Grounding resistance is one of the most important parameters determining the suitability of a protection installation. Its determination is an important issue and many studies have focused on it. Although it is possible to theoretically calculate its value provided the physical configuration and burial parameters are known [1,2,3,4], field measurement is a mandatory task. Among the various methods of measuring the earthing resistance of an operating electrode [5], the well-known fall-of-potential method (FOPM) is one of the simplest and most effective. This method involves externally connecting the electrode to be measured to a current source and another auxiliary electrode located far away at a distance D, forming a circuit that closes as current passes through the ground from the electrode being measured to the distant auxiliary electrode, that is, a three-pin arrangement. The procedure is completed by measuring the potential difference between the electrode and an auxiliary probe driven into the ground at an appropriate distance x from it. For a very specific value of this distance, around 0.618D, the ratio between the measured potential difference and the injected current provides the value of the grounding resistance of the electrode. This is known as the 62% rule [6]. This is always satisfied provided that the electrode to be measured is small, D is very large, and x is large enough so that from distance x the electrode behaves like a point source of current at ground level [7].
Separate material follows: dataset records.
-- ==== Sys2Proof/Certificates/Slice0/Obligations.lean ====
section
/-! DEFINITION. The statements about the model for the provers. -/

open Sys2Proof Sys2Proof.Machine

/-- For every command c and state s whose queue is c followed by rest, step s is exec of c on s with the queue rest; on an empty queue step
answers s itself (log entry 4: the model's choice). (derived: 95_what_each_step_holds.md) -/
def Obligations.StepRunsFront : Prop :=
    (∀ (c : Instr) (rest : List Instr) (s : State), s.pending = c :: rest → step s = exec c { s with pending := rest }) ∧
    (∀ s : State, s.pending = [] → step s = .next s)

/-- For every command and state exec answers a next state whose queue is that of the state before, in which no raised event and no interrupt
request waits for the host port. (derived: R59, R60) -/
def Obligations.ExecAnswersNext : Prop :=
    ∀ (c : Instr) (s : State), Answers (exec c s) (fun u => u.pending = s.pending ∧ u.dev.wcp.out = [] ∧ u.dev.wcp.irq = 0)

/-- In the state right after reset the mailboxes are FREE and the windows list nothing, HIF_IRQ_EN is 0x000005FF, READY is clear, no session
is open, no command is pending, and the firing controller, the export function, both ring ports, every camera port, converter, sequence
and output are OFF. The state right after reset satisfies the invariant of the host port. (derived: R38, R43, R439, R60) -/
def Obligations.ResetStands : Prop :=
    (State.reset.host.mb.toList.all (fun m => m == .free) = true ∧ State.reset.host.mem = [] ∧ State.reset.host.irqEn = 0x5FF ∧
    State.reset.dev.ready = false ∧ State.reset.dev.wcp.sessions.toList.all (fun x => !x.isOpen) = true ∧
    State.reset.dev.wcp.waits = [] ∧ State.reset.pending = [] ∧ State.reset.dev.fire.fn.st = .off ∧
    State.reset.dev.hist.exp.st = .off ∧ State.reset.dev.ring.ports.toList.all (fun p => p.fn.st == .off) = true ∧
    State.reset.dev.cams.ports.toList.all (fun p => p.fn.st == .off) = true ∧
    State.reset.dev.field.convs.toList.all (fun c => c.fn.st == .off) = true ∧
    State.reset.dev.field.seqs.toList.all (fun q => q.fn.st == .off) = true ∧
    State.reset.dev.field.outs.toList.all (fun x => x.fn.st == .off) = true) ∧
    (State.reset.host.Inv)

/-- From every state whose host port satisfies its invariant (windows in canonical form, at most 128 unread event entries, only defined
interrupt enables), a step that answers a next state leaves a host port that satisfies it. (derived: R60) -/
def Obligations.HostPortInvariant : Prop :=
    ∀ s t : State, s.host.Inv → step s = .next t → t.host.Inv

/-- For a byte memory in canonical form with any default byte: n bytes written at a read back as the number written modulo 256^n, every byte
outside reads as before, clearing makes exactly the cleared addresses read as the default, and both keep the canonical form.
MB_WINDOW_WRITE, single or quad, of up to 1,024 words from any address of a mailbox window, with the C-die out of reset: the words go to
that address with bits [1:0] taken as zero and, one after another, to addresses 4 higher each that wrap within the window's 4 KiB. While
the mailbox is not BUSY the bytes there take the words and every other byte of the windows is unchanged; while it is BUSY every byte of
the windows is unchanged and WR_BUSY is set in HIF_ERR. An address with bits [1:0] set sets ALIGN. The mailboxes themselves do not
change. (derived: 02_commands.md) -/
def Obligations.WindowMemory : Prop :=
    (∀ (dflt : Byte) (m : Mem) (a n v b : Nat), Mem.wf dflt m = true →
    Mem.readN dflt (Mem.writeN dflt m a n v) a n = v % 256 ^ n ∧
    (b < a ∨ a + n ≤ b → Mem.read dflt (Mem.writeN dflt m a n v) b = Mem.read dflt m b) ∧
    Mem.read dflt (Mem.clear m a n) b = (if a ≤ b ∧ b < a + n then dflt else Mem.read dflt m b) ∧
    Mem.wf dflt (Mem.writeN dflt m a n v) = true ∧ Mem.wf dflt (Mem.clear m a n) = true) ∧
    (∀ (s : State) (dt : Nat) (op : WriteOp) (addr : BitVec 16) (ws : List Word), (s.elapse dt).dev.alive = true → s.host.ignoring = false →
    s.host.Inv → windowAddress addr = true → ws.length ≤ 1024 →
    let first := addr.toNat / 4 * 4
    let place := fun (i : Nat) => first / 4096 * 4096 + (first + 4 * i) % 4096
    let err := if addr.toNat % 4 = 0 then s.host.err else s.host.err ||| .ofNat 32 (2 ^ errAlign)
    Answers (exec (.mbWindowWrite dt op addr ws) s) (fun u =>
      let busy := vget s.host.mb (addr.toNat / 0x1000 - 1) .free = .busy
      (¬ busy → (∀ i, i < ws.length → Mem.readN winDefault u.host.mem (place i) 4 = (ws.getD i 0).toNat) ∧ u.host.err = err ∧
        (∀ a, a < 0x9000 → (∀ i, i < ws.length → a < place i ∨ place i + 4 ≤ a) →
          Mem.read winDefault u.host.mem a = Mem.read winDefault s.host.mem a)) ∧
      (busy → u.host.err = (if ws.isEmpty then err else err ||| .ofNat 32 (2 ^ errWrBusy)) ∧
        (∀ a, a < 0x9000 → Mem.read winDefault u.host.mem a = Mem.read winDefault s.host.mem a)) ∧
      u.host.mb = s.host.mb ∧ u.host.dbRefused = s.host.dbRefused ∧ u.host.irqEn = s.host.irqEn ∧ (s.elapse dt).dev.Keeps u.dev))

/-- HIF_DB_WRITE of any word, with the C-die out of reset: of each bit n set, with READY set and mailbox n FREE, the mailbox becomes BUSY;
of any other set bit, bit n of HIF_DB_REFUSED is set. Mailboxes whose bit is clear or refused keep their state, and refused bits stay
set. The windows below 0x9000, HIF_ERR and HIF_IRQ_EN are unchanged, and everything behind the port but the protocol, the ring, the
queues and the log. HIF_MB_REL_WRITE of any word, with the C-die out of reset: each DONE mailbox whose bit is set becomes FREE, and
every other mailbox keeps its state; HIF_DB_REFUSED, HIF_ERR, HIF_IRQ_EN and every byte of the mailbox windows are unchanged. (derived:
R40, R41, 02_commands.md) -/
def Obligations.MailboxesRungAndReleased : Prop :=
    (∀ (s : State) (dt : Nat) (v : Word), (s.elapse dt).dev.alive = true → s.host.ignoring = false →
    Answers (exec (.hifDbWrite dt v) s) (fun u =>
      (∀ n, n < 8 → let rings := bit v n && s.dev.ready && vget s.host.mb n .busy == .free
        vget u.host.mb n .busy = (if rings then .busy else vget s.host.mb n .busy) ∧
        bit u.host.dbRefused n = (bit s.host.dbRefused n || (bit v n && !rings))) ∧
      u.host.err = s.host.err ∧ u.host.irqEn = s.host.irqEn ∧ u.host.timeHi = s.host.timeHi ∧ u.host.ignoring = false ∧
      (∀ a, a < 0x9000 → Mem.read winDefault u.host.mem a = Mem.read winDefault s.host.mem a) ∧ (s.elapse dt).dev.Keeps u.dev)) ∧
    (∀ (s : State) (dt : Nat) (v : Word), (s.elapse dt).dev.alive = true → s.host.ignoring = false → s.host.Inv →
    Answers (exec (.hifMbRelWrite dt v) s) (fun u =>
      (∀ n, n < 8 → vget u.host.mb n .free =
        (if bit v n = true ∧ vget s.host.mb n .free = .done then .free else vget s.host.mb n .free)) ∧
      u.host.dbRefused = s.host.dbRefused ∧ u.host.err = s.host.err ∧ u.host.irqEn = s.host.irqEn ∧
      (∀ a, a < 0x9000 → Mem.read winDefault u.host.mem a = Mem.read winDefault s.host.mem a) ∧ (s.elapse dt).dev.Keeps u.dev))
To measure extensive electrodes associated with large installations, the size of the electrodes presents a problem since it would be necessary to place the auxiliary potential probe at a considerable distance to meet the requirements of the 62% rule. Not to mention the auxiliary current electrode, which must be placed even farther away from the electrode, severely compromising the proper functioning of the circuit that closes through the ground loop. This would require a more intense current injection for the measurement method to work properly. Several attempts have been made to avoid the limitations of FOPM when it is not possible to move the auxiliary current electrode far enough away [8,9,10,11]. Some modifications of the FOPM have been proposed [12,13] and the effect of surrounding electrodes and other conductors on FOPM measurements have been studied [14].

Currently, in the European context, the measurement of grounding resistance for large electrodes in electrical installations with alternating current voltages above 1 kV connected to transmission lines is carried out in accordance with the EN 50522 standard [15]. According to this standard, it is necessary to inject current through the grounding system of a transmission line tower at the substation. The tower must be sufficiently distant so that both electrodes can be considered isolated. This will create a measurable potential rise in the ground at the electrode being tested, which can be used to evaluate the grounding resistance. Despite the apparent simplicity described, the procedure is complex and costly to execute, as it requires handling the transmission line used.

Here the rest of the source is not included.